Женни провела первые месяц на Графтон-Террас в состоянии глубокой депрессии, в окружении пузырьков с лекарствами, включая опиум. Она признавалась: «Прошло очень много времени, прежде чем я успела привыкнуть к полному одиночеству» {86}. Кроме того, Маркс, несмотря на все его радужные расчеты и подсчеты, снова оказался не у дел и без денег. Все наследство Женни ушло на обустройство {87}. В то же время «Трибьюн» отказалась печатать по две статьи Маркса в неделю, как они договаривались, а «Патнэм», другое американское издание, заказавшее ему работу еще в начале года, до сих пор не заплатило за нее, хотя готовые статьи Маркс им выслал. Накануне Рождества 1856 года Маркс пишет Энгельсу о том, что его счет «превращается в бессчетное количество кредиторов. «Если же я опоздаю с первой выплатой хозяину дома, то буду полностью дискредитирован» {88}.
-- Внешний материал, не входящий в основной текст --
-- ==== Sys2Proof/Laws/KeepsA.lean ====
section
/-!
SUPPORT. What the operations of Objects, Ops, Counting, Shared, Characteristic, Submission, HostPort, BoundaryScan, FabricSend, Memory, Steps keep: the queue of commands and the canonical form
of memory.
-/

namespace Sys2Proof.Machine

/-! ### Objects -/

theorem State.setObj_keeps {z : State} {s : State} {index sub record v : Nat} (hk : Keeps z s) :
    Keeps z (State.setObj s index sub record v) := by
  unfold State.setObj
  exact (.update hk)

/-! ### Ops -/

theorem State.draw_keeps {z : State} {s : State} (hk : Keeps z s) :
    Keeps z (State.draw s).2 := by
  unfold State.draw
  exact (.pairSnd (.update hk))

theorem State.setEngine_keeps {z : State} {s : State} {e : EngineId} {x : Engine} (hk : Keeps z s) :
    Keeps z (State.setEngine s e x) := by
  unfold State.setEngine
  exact (.update hk)

theorem State.updEngine_keeps {z : State} {s : State} {e : EngineId} {f : Engine → Engine} (hk : Keeps z s) :
    Keeps z (State.updEngine s e f) := by
  unfold State.updEngine
  exact (State.setEngine_keeps hk)

theorem State.setEctx_keeps {z : State} {s : State} {e : EngineId} {c : ContextId} {v : EngineContext} (hk : Keeps z s) :
    Keeps z (State.setEctx s e c v) := by
  unfold State.setEctx
  exact (State.updEngine_keeps hk)

theorem State.setInst_keeps {z : State} {s : State} {n : InstanceId} {v : Inst} (hk : Keeps z s) :
    Keeps z (State.setInst s n v) := by
  unfold State.setInst
  exact (.update hk)

theorem State.setCell_keeps {z : State} {s : State} {c : CellId} {v : Cell} (hk : Keeps z s) :
    Keeps z (State.setCell s c v) := by
  unfold State.setCell
  exact (.update hk)

theorem State.setCore_keeps {z : State} {s : State} {c : Fin 48} {v : SignalCore} (hk : Keeps z s) :
    Keeps z (State.setCore s c v) := by
  unfold State.setCore
  exact (.update hk)

theorem State.setPort_keeps {z : State} {s : State} {p : Fin 84} {v : Port} (hk : Keeps z s) :
    Keeps z (State.setPort s p v) := by
  unfold State.setPort
  exact (.update hk)

theorem State.setChannel_keeps {z : State} {s : State} {c : Fin 48} {v : Channel} (hk : Keeps z s) :
    Keeps z (State.setChannel s c v) := by
  unfold State.setChannel
  exact (.updateMem hk)

theorem State.setPeer_keeps {z : State} {s : State} {p : BitVec 12} {v : Peer} (hk : Keeps z s) :
    Keeps z (State.setPeer s p v) := by
  unfold State.setPeer
  exact (.update hk)

theorem State.setIsland_keeps {z : State} {s : State} {u : UnitId} {i : Island} (hk : Keeps z s) :
    Keeps z (State.setIsland s u i) := by
  unfold State.setIsland
  exact (.update hk)

theorem State.count_keeps {z : State} {s : State} {key n : Nat} (hk : Keeps z s) :
    Keeps z (State.count s key n) := by
  unfold State.count
  exact (.update hk)

theorem State.countEngine_keeps {z : State} {s : State} {e : EngineId} {place n : Nat} (hk : Keeps z s) :
    Keeps z (State.countEngine s e place n) := by
  unfold State.countEngine
  exact (State.count_keeps hk)

theorem State.countPort_keeps {z : State} {s : State} {p : Fin 84} {place : Nat} (hk : Keeps z s) :
    Keeps z (State.countPort s p place) := by
  unfold State.countPort
  exact (State.count_keeps hk)

theorem State.portStat_keeps {z : State} {s : State} {p : Fin 84} {place n : Nat} (hk : Keeps z s) :
    Keeps z (State.portStat s p place n) := by
  unfold State.portStat
  exact (State.setPort_keeps hk)

theorem State.discardPost_keeps {z : State} {s : State} {w : PostedWrite} (hk : Keeps z s) :
    Keeps z (State.discardPost s w) := by
  unfold State.discardPost
  split
  · exact (.update hk)
  · exact (.update hk)
  · exact (.update hk)
  · exact hk

theorem State.post_keeps {z : State} {s : State} {w : PostedWrite} (hk : Keeps z s) :
    Keeps z (State.post s w) := by
  unfold State.post
  exact (.ite (.update hk) (State.discardPost_keeps hk))

theorem State.msix_keeps {z : State} {s : State} {f : Source} {vector : Nat} (hk : Keeps z s) :
    Keeps z (State.msix s f vector) := by
  unfold State.msix
  exact (.ite (State.post_keeps hk) (.update hk))

theorem State.sensed_keeps {z : State} {s : State} {u : UnitId} (hk : Keeps z s) :
    Keeps z (State.sensed s u).2 := by
  unfold State.sensed
  exact (.pairSnd (State.draw_keeps (State.draw_keeps (State.draw_keeps hk))))

theorem State.writeEvent_keeps {z : State} {s : State} {r : EventRecord} (hk : Keeps z s) :
    Keeps z (State.writeEvent s r) := by
  unfold State.writeEvent
  exact (.ite (.ite (.ite (State.post_keeps (.update hk)) (State.msix_keeps (State.post_keeps (.update hk)))) (.update hk)) (.update hk))

theorem State.holdEvent_keeps {z : State} {s : State} {e : EventSpec} (hk : Keeps z s) :
    Keeps z (State.holdEvent s e) := by
  unfold State.holdEvent
  exact (.ite (.update hk) (.ite (State.writeEvent_keeps (.update (State.sensed_keeps hk))) (.update (.update (State.sensed_keeps hk)))))

theorem State.scoreEvent_keeps {z : State} {s : State} {part kind : Nat} (hk : Keeps z s) :
    Keeps z (State.scoreEvent s part kind) := by
  unfold State.scoreEvent
  exact (.update hk)

theorem State.reflag_keeps {z : State} {s : State} {part : Nat} (hk : Keeps z s) :
    Keeps z (State.reflag s part).1 := by
  unfold State.reflag
  exact (.iteFst (.pair hk) (.pair (.update hk)))

theorem State.healthEvent_keeps {z : State} {s : State} {part : Nat} (hk : Keeps z s) :
    Keeps z (State.healthEvent s part) := by
  unfold State.healthEvent
  exact (State.scoreEvent_keeps (State.holdEvent_keeps hk))

theorem State.reflagAll_keeps {z : State} {s : State} {part : Nat} (hk : Keeps z s) :
    Keeps z (State.reflagAll s part) := by
  unfold State.reflagAll
  exact (.ite (State.healthEvent_keeps (State.reflag_keeps (.ite (State.healthEvent_keeps (State.reflag_keeps hk)) (State.reflag_keeps hk)))) (State.reflag_keeps (.ite (State.healthEvent_keeps (State.reflag_keeps hk)) (State.reflag_keeps hk))))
Хотя семья и покинула Дин-стрит, самые неразрешимые их проблемы последовали вслед за ними. Марксы были больны, морально сломлены, да еще и одиноки. Годы спустя Женни писала: «Богемная жизнь подошла к концу, и вместо того, чтобы открыто и честно бороться с бедностью, мы теперь должны были по мере возможностей поддерживать видимость респектабельности. Мы на всех парусах неслись в буржуазную жизнь. И все же над нами довлели все те же трудности, все те же страдания, все те же близкие отношения с ломбардом. Единственное, что ушло, — это юмор» {89}.
26. Лондон, 1857
В эти трудные времена вы должны быть отважны и держать голову высоко поднятой. Мир принадлежит храбрым.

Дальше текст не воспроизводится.